◆ **What this task involves**:
The response must consist of each line in the listing that has the word "take" in it.

◆ **Entries supplied**:

/-- PENDANT_TIMER_EXPIRY (R125, R126, R133): the pendant is ABSENT; a held enable places PENDANT_LOST on every axis and
raises PENDANT_LOST_ENABLED; a SENT mailbox is freed with DISPLAY_UNACKED. DISPLAY_TIMER_EXPIRY in SENT (R133): the
mailbox is FREE with DISPLAY_UNACKED (`now` by log 2). -/
def Obligations.PendantAndDisplayTimers : Prop :=
  ∀ (s : State) (e : Nat),
    (s.pdu.mailbox.timer = some e → s.pdu.mailbox.state = .sent →
      ∃ t, exec .displayTimerExpiry s = .next t ∧ t.now = max s.now e ∧
        t.pdu.apart = { s.pdu.apart with mailbox := { s.pdu.apart.mailbox with text := [] } } ∧
        t.pdu.mailbox.state = .free ∧ t.pdu.mailbox.timer = none ∧
        t.evu = s.evu.take ⟨.displayUnacked, .pendant, s.pdu.mailbox.seq.toNat, s.fsw.lastSeq⟩ ∧
        onlyWrites { pdu := true, evu := true } s t) ∧
    (s.pdu.pendantTimer = some e → ∃ t, exec .pendantTimerExpiry s = .next t ∧ t.now = max s.now e ∧
      (let p := s.pdu
       let sent := decide (p.mailbox.state = .sent)
       let lostDetail := match p.axisSel with
        | none => 5
        | some a => a.index
       let v := if p.enable then s.evu.take ⟨.pendantLostEnabled, .pendant, lostDetail, s.fsw.lastSeq⟩ else s.evu
       t.pdu.apart = { p.apart with
        live := false, pendantTimer := none, enable := false, lastSeq := none, lost := p.lost || p.enable
        mailbox := { p.apart.mailbox with text := if sent then [] else p.mailbox.text } } ∧
       t.pdu.mailbox.state = (if sent then .free else p.mailbox.state) ∧
       t.pdu.mailbox.timer = (if sent then none else p.mailbox.timer) ∧
       (∀ a, (t.axis a).apart = { s.axis a with
        holds := { (s.axis a).holds with
          interlock := false, pendantLost := (s.axis a).holds.pendantLost || p.enable } }) ∧
       t.evu = if sent then
        v.take ⟨.displayUnacked, .pendant, p.mailbox.seq.toNat + 256, s.fsw.lastSeq⟩ else v) ∧
      onlyWrites { axes := true, pdu := true, evu := true } s t)
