-- ==== Sys2Proof/Laws/Bytes.lean ====
section
/-! SUPPORT. The fields and the checks of frames: their lengths, and the CRC as one fold. -/

namespace Sys2Proof.Machine

@[simp] theorem length_le16 (n : Nat) : (le16 n).length = 2 := rfl

@[simp] theorem length_le32 (n : Nat) : (le32 n).length = 4 := rfl

@[simp] theorem length_sle32 (v : Int) : (sle32 v).length = 4 := rfl

theorem crcFrom_eq_foldl (l : List Byte) (c : BitVec 16) : crcFrom c l = l.foldl crcByte c := by
  induction l generalizing c with
  | nil => rfl
  | cons b l ih =>
    simp only [crcFrom, List.foldl_cons, ih]
    split <;> simp_all

/-- The CRC is one fold over the bytes from the register 0xFFFF (R202). -/
theorem crc16_eq_foldl (l : List Byte) : crc16 l = l.foldl crcByte 0xFFFF#16 := crcFrom_eq_foldl l _

/-- A signed value limited to a range lies in it. -/
theorem clampInt_mem (v : Int) {lo hi : Int} (h : lo ≤ hi) : lo ≤ clampInt v lo hi ∧ clampInt v lo hi ≤ hi := by
  unfold clampInt
  split
  · omega
  · split <;> omega

theorem clampInt_of_mem {v lo hi : Int} (hlo : lo ≤ v) (hhi : v ≤ hi) : clampInt v lo hi = v := by
  unfold clampInt
  split
  · omega
  · split <;> omega

end Sys2Proof.Machine
end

◆ **Response to this exercise**:
        t.evu = s.evu.take ⟨.displayUnacked, .pendant, s.pdu.mailbox.seq.toNat, s.fsw.lastSeq⟩ ∧
       let v := if p.enable then s.evu.take ⟨.pendantLostEnabled, .pendant, lostDetail, s.fsw.lastSeq⟩ else s.evu
        v.take ⟨.displayUnacked, .pendant, p.mailbox.seq.toNat + 256, s.fsw.lastSeq⟩ else v) ∧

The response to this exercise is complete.